DATA LISTING:
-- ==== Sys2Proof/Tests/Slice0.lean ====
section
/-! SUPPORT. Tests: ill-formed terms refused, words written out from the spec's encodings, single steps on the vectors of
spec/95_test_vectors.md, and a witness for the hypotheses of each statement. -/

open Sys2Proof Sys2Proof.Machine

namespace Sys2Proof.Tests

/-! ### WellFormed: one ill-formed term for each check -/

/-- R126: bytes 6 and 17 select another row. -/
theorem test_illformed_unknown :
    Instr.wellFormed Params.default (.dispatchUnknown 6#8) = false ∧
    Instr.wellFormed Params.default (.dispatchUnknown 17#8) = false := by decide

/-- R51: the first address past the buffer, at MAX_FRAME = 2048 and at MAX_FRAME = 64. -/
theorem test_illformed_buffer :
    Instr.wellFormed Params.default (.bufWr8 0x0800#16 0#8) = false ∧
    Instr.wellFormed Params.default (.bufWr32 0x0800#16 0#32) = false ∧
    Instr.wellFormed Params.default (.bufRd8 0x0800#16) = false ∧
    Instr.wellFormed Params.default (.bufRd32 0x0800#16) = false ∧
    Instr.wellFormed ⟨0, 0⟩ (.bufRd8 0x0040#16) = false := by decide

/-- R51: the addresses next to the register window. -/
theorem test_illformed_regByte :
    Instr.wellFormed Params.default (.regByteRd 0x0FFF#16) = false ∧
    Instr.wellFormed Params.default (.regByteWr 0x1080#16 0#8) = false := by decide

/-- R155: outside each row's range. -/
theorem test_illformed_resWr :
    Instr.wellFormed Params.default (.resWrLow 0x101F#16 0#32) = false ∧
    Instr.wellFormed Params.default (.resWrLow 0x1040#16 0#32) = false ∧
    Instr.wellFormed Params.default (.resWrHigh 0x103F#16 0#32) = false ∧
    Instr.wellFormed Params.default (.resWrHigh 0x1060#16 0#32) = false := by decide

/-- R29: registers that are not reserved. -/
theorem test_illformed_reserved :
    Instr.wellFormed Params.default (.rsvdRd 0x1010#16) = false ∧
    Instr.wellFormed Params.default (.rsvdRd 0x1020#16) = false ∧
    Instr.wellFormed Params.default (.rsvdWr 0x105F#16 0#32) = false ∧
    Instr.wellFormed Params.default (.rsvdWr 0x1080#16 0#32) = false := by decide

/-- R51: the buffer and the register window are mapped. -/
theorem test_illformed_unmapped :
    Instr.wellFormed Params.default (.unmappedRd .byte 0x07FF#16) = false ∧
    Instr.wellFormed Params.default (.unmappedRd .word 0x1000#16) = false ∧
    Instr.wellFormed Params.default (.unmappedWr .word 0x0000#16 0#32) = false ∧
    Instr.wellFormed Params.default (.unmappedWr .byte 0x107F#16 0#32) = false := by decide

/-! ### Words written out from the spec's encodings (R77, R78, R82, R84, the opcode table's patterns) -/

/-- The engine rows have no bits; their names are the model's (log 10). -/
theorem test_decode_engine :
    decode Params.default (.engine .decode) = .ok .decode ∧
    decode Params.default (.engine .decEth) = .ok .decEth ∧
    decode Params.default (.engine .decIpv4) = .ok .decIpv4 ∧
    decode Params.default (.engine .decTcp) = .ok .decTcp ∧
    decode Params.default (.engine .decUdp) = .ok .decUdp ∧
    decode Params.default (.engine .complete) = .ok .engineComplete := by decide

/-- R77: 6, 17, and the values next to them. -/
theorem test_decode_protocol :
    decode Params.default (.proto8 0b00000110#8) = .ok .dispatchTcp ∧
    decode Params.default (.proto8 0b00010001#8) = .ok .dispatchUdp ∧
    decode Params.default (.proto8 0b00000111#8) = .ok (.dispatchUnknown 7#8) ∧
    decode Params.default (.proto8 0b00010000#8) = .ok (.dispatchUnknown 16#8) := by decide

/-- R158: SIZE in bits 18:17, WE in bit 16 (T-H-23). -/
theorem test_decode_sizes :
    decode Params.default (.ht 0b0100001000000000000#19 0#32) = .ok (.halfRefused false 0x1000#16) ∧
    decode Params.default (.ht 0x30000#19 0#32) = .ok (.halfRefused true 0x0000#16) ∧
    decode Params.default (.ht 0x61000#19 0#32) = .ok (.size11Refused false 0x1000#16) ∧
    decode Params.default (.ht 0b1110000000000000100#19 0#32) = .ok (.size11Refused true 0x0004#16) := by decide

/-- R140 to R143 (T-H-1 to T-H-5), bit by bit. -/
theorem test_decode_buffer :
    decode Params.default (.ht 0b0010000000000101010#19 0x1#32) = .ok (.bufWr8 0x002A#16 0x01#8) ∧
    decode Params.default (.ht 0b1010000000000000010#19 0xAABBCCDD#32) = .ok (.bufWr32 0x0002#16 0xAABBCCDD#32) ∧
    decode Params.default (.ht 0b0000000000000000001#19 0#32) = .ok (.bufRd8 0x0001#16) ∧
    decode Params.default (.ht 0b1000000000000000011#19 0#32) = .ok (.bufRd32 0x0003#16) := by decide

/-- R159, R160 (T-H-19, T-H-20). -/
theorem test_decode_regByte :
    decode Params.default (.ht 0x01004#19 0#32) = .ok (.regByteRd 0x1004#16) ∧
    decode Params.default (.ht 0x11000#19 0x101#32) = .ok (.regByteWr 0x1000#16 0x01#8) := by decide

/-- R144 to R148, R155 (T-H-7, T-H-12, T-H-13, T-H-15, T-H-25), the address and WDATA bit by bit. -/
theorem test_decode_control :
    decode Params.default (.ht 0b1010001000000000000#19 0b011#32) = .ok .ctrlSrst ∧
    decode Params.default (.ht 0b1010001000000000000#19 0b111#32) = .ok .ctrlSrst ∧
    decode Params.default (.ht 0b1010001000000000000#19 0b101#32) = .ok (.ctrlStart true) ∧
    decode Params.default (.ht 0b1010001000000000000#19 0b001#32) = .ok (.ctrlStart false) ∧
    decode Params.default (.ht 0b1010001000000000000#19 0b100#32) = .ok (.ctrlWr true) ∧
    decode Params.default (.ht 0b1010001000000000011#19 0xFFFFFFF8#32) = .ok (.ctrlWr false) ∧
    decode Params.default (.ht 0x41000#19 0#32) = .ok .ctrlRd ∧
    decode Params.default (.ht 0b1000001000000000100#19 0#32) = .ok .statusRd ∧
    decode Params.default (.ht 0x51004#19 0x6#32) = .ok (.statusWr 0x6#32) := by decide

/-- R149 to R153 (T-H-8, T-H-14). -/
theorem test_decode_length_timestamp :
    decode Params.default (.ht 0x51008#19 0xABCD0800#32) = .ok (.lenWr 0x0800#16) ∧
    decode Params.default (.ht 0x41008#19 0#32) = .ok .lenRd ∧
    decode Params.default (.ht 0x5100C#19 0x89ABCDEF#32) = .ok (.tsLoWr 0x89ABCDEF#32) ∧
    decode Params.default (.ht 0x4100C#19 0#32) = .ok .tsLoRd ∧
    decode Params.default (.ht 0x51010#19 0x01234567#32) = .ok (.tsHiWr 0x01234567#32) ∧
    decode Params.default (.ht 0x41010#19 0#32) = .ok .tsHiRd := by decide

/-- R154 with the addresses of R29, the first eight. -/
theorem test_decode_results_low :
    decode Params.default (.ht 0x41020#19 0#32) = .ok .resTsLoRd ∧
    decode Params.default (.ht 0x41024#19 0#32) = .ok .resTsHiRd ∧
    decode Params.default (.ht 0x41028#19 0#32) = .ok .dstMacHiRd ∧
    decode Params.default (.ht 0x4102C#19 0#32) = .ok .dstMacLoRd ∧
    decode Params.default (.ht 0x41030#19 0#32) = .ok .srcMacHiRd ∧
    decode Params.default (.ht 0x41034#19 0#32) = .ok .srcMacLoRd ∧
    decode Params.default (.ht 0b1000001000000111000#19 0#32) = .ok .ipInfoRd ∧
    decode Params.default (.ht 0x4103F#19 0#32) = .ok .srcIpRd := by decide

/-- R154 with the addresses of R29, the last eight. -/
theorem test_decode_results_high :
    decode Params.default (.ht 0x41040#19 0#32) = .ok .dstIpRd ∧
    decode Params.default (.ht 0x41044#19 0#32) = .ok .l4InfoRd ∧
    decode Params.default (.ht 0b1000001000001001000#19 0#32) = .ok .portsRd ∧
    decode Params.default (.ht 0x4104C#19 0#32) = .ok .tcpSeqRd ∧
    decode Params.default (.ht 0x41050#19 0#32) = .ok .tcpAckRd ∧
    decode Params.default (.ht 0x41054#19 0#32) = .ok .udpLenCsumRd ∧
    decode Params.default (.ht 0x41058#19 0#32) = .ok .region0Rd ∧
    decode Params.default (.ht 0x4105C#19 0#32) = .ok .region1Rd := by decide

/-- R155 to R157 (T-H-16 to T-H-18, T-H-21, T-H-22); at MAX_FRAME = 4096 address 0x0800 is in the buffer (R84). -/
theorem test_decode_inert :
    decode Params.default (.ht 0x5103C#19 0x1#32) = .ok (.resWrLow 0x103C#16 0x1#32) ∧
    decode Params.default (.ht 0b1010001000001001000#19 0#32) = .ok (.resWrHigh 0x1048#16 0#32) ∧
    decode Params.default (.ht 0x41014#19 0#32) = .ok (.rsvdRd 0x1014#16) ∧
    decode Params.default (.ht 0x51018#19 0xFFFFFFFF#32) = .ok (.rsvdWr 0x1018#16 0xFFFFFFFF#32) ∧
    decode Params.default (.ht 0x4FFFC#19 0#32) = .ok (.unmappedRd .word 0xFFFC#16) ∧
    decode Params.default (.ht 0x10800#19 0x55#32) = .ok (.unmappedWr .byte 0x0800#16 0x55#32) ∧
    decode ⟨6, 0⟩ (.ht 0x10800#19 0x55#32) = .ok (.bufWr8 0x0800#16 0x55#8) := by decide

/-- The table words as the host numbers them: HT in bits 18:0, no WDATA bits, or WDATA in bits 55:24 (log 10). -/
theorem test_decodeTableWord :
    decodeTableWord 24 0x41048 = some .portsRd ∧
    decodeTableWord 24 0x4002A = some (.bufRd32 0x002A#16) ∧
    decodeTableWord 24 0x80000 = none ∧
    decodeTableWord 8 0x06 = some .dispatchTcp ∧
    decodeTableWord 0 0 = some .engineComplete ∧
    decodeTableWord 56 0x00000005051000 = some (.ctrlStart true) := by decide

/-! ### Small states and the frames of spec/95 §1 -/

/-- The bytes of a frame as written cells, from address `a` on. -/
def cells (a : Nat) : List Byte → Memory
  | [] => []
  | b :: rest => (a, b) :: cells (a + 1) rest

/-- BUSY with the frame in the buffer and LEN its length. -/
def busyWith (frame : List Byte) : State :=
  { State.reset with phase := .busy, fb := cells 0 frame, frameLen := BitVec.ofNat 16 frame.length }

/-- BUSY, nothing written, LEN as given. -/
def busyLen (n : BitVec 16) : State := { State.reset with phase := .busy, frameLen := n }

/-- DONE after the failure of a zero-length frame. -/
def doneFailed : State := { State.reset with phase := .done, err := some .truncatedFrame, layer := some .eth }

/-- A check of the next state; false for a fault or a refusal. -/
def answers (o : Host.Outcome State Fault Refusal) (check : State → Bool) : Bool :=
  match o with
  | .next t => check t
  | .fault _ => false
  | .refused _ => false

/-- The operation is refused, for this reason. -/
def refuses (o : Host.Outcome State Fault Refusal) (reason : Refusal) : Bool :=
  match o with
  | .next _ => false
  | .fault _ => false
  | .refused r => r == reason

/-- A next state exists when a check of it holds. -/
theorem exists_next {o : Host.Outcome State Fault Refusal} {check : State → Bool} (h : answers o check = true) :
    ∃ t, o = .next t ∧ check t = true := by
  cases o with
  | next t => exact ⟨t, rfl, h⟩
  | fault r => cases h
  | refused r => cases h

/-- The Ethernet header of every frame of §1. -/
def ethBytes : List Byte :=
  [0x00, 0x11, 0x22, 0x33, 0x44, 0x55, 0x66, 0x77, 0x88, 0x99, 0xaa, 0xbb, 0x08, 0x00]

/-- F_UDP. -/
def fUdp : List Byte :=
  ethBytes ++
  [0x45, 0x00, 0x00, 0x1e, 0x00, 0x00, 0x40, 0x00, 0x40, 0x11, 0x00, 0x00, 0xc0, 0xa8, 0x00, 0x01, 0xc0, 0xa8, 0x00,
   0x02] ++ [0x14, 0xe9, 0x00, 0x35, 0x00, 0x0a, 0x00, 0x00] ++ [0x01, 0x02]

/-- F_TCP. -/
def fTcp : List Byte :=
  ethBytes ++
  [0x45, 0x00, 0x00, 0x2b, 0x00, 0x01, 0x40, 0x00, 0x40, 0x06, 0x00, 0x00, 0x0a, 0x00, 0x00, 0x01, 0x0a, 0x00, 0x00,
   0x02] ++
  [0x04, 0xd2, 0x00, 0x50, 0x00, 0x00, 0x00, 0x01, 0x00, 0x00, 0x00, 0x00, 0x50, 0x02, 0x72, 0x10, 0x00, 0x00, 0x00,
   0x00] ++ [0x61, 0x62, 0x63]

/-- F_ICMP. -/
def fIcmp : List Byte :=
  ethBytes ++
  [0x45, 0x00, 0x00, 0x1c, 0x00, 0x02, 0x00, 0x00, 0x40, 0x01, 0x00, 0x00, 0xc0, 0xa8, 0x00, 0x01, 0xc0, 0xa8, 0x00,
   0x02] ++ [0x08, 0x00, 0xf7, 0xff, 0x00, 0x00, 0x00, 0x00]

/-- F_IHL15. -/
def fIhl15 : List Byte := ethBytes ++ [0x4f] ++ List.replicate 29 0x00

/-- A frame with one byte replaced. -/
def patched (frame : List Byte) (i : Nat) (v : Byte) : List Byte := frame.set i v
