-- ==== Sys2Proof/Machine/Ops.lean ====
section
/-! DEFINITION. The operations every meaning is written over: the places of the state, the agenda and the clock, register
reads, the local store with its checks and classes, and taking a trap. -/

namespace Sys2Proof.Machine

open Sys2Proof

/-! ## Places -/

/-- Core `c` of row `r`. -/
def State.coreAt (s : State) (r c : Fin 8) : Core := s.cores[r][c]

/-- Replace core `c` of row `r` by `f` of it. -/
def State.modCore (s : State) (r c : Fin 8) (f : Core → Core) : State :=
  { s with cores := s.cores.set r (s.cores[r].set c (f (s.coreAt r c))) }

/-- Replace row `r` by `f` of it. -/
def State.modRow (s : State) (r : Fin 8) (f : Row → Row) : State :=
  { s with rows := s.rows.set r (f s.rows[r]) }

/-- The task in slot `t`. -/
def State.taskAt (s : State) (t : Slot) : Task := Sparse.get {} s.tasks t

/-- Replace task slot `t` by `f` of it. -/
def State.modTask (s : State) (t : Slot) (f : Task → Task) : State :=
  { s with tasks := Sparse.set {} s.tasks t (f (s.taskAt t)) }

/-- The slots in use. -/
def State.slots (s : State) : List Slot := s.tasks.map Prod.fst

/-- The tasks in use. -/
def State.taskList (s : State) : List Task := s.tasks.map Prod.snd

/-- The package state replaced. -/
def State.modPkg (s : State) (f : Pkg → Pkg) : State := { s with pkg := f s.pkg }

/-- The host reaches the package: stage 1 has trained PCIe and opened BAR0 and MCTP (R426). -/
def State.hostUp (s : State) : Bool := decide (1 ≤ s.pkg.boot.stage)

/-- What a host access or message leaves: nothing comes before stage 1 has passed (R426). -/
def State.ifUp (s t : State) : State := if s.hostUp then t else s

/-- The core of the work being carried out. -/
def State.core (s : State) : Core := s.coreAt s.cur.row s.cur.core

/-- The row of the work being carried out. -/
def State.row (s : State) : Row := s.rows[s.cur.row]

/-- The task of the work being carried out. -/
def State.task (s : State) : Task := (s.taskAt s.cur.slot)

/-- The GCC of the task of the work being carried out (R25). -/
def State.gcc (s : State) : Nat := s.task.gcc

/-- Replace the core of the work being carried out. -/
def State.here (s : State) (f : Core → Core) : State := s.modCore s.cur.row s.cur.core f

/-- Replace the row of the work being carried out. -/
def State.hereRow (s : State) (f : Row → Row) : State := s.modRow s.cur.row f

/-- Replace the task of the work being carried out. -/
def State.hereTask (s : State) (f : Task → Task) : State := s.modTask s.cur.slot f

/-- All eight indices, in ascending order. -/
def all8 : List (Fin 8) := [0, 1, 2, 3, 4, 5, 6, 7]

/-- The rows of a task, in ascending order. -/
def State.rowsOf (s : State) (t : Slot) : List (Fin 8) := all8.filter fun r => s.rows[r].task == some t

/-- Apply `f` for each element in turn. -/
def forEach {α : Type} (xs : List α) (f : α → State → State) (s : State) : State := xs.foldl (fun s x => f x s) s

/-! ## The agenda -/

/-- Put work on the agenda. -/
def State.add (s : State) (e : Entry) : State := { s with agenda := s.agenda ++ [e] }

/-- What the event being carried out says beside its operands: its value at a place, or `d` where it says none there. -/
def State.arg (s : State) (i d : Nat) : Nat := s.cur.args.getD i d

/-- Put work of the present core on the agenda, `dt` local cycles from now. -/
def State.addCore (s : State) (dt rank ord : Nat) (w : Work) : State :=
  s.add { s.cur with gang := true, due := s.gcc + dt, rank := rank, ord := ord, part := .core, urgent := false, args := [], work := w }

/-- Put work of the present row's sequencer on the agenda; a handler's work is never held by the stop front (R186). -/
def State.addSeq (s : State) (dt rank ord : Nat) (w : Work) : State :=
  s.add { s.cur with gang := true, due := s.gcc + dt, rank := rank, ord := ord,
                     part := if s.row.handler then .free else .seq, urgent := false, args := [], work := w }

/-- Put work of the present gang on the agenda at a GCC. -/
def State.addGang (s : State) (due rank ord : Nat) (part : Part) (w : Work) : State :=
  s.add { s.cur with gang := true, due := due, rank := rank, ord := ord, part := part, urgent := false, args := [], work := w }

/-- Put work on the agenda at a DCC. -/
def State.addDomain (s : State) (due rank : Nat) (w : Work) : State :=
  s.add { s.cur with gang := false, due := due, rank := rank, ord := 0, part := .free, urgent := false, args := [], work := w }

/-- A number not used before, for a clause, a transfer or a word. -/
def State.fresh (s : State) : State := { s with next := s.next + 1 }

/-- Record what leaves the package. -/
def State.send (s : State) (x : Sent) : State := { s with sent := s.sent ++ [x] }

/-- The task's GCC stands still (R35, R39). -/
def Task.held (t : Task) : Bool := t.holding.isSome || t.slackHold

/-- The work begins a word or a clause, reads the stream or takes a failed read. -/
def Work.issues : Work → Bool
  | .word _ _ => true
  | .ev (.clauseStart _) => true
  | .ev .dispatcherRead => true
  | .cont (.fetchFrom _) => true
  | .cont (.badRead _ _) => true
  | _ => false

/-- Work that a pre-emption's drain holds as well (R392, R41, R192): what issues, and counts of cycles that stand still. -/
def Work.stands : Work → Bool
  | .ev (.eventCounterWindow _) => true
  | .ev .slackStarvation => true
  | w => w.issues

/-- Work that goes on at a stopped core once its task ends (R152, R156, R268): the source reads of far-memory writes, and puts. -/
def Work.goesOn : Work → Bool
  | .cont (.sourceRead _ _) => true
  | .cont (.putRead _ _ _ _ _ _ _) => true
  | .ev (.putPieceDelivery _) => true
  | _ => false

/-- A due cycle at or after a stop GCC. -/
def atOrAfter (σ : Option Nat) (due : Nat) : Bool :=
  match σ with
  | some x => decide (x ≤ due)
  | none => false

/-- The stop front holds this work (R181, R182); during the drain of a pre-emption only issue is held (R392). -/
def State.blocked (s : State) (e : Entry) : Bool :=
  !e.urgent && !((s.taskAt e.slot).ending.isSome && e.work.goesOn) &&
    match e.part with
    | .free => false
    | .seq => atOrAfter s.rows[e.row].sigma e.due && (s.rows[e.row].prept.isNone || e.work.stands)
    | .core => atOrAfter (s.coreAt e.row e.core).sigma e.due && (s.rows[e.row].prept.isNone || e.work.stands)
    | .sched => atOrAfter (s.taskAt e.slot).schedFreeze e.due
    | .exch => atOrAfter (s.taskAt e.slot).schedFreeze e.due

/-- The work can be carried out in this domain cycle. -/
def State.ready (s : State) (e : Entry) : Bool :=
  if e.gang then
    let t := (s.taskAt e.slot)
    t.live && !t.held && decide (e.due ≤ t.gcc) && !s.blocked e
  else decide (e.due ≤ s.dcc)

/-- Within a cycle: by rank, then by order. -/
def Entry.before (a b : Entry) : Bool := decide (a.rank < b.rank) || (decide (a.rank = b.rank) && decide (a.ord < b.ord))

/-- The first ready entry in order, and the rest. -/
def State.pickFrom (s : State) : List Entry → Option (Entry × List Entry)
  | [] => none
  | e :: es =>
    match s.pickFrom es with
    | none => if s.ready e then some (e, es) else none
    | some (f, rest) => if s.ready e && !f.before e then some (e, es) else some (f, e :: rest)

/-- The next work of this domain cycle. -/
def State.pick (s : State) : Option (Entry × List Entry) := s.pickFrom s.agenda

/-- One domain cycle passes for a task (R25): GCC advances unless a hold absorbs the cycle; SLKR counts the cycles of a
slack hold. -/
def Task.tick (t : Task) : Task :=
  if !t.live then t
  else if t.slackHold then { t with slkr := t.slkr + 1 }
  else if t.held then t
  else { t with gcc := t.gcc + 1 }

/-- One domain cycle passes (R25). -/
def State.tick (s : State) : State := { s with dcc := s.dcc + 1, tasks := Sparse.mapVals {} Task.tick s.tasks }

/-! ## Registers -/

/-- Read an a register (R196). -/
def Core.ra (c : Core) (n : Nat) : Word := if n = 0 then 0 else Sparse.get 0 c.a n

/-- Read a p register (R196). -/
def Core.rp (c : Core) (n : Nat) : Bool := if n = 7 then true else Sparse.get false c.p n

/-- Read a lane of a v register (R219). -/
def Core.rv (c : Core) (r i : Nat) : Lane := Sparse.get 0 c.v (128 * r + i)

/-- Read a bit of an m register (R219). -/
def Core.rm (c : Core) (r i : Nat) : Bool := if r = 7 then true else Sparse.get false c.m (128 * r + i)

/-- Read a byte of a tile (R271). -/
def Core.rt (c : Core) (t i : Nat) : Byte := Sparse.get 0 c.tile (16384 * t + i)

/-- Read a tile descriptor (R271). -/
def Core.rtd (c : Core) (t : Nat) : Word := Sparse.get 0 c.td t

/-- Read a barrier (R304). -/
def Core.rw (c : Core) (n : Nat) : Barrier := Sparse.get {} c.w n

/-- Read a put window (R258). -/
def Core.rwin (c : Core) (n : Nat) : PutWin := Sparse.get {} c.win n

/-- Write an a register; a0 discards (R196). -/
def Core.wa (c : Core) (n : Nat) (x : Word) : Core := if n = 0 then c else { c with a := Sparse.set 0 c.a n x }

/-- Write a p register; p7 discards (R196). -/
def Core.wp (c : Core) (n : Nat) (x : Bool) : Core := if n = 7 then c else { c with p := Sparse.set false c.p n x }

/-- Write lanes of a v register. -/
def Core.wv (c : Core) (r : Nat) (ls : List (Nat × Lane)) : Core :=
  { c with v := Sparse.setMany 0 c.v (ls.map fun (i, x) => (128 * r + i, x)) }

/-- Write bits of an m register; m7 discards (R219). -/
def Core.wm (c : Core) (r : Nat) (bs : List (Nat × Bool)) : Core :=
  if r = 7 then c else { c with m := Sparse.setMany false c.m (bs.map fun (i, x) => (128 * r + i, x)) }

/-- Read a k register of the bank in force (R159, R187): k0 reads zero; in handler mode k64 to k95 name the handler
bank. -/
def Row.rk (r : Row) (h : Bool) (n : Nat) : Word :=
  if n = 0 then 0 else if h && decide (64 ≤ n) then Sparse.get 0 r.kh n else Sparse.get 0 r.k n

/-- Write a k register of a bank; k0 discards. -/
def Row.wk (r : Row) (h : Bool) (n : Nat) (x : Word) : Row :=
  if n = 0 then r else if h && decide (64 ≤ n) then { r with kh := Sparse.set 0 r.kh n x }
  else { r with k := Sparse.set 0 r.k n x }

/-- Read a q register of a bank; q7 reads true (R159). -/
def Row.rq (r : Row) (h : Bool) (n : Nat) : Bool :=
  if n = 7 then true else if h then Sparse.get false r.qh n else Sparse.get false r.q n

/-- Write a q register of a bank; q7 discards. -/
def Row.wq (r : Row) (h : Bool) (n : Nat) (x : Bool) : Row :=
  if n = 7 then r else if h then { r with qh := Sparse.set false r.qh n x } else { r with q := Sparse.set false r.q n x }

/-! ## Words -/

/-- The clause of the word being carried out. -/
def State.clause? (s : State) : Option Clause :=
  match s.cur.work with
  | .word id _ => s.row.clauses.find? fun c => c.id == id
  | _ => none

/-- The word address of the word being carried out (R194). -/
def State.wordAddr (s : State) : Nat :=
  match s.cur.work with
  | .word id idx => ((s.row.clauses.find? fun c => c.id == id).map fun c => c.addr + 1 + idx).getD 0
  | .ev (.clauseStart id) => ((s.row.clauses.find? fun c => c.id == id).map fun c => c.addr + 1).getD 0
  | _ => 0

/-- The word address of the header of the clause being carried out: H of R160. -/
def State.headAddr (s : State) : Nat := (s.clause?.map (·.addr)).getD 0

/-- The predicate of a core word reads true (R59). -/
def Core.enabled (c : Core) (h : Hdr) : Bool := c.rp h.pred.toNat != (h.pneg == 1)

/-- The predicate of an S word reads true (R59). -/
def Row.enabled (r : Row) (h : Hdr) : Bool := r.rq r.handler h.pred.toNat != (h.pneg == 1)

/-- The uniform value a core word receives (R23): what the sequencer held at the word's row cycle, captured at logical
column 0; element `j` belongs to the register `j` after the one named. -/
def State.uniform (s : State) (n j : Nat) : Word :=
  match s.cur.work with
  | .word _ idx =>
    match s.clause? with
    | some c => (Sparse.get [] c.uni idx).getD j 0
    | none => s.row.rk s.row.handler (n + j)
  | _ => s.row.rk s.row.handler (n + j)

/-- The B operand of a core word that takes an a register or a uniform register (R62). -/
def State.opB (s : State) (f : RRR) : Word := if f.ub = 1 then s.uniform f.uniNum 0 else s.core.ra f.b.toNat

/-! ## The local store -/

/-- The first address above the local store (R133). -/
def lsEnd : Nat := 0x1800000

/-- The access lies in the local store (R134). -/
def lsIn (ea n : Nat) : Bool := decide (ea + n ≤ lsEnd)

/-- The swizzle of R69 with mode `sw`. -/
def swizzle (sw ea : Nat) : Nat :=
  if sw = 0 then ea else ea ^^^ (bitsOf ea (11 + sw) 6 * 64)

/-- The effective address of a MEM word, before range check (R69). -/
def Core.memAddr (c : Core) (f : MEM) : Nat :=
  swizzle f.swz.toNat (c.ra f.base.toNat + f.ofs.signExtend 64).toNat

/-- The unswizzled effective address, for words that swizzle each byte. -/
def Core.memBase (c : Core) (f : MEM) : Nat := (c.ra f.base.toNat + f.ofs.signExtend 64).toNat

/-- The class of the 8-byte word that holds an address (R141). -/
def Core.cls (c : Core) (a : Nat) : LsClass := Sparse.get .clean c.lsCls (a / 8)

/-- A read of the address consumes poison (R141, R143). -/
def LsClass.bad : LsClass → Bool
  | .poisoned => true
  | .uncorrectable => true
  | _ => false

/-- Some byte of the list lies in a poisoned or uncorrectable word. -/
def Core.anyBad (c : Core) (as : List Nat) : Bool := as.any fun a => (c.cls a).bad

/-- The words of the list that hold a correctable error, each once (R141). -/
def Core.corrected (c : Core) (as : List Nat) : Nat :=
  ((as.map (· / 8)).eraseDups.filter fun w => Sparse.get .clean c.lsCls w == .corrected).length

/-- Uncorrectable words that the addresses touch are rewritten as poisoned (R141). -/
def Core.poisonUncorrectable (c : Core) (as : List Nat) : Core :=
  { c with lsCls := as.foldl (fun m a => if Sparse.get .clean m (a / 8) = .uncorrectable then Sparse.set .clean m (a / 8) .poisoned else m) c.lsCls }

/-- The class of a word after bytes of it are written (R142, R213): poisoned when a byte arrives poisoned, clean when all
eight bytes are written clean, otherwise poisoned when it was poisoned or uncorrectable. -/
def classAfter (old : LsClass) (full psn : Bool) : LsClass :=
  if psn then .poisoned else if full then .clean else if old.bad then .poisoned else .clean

TASK:
When the word "counts" appears in a line of the listing, pull that line out.

YOUR RESPONSE:
/-- Work that a pre-emption's drain holds as well (R392, R41, R192): what issues, and counts of cycles that stand still. -/
/-- One domain cycle passes for a task (R25): GCC advances unless a hold absorbs the cycle; SLKR counts the cycles of a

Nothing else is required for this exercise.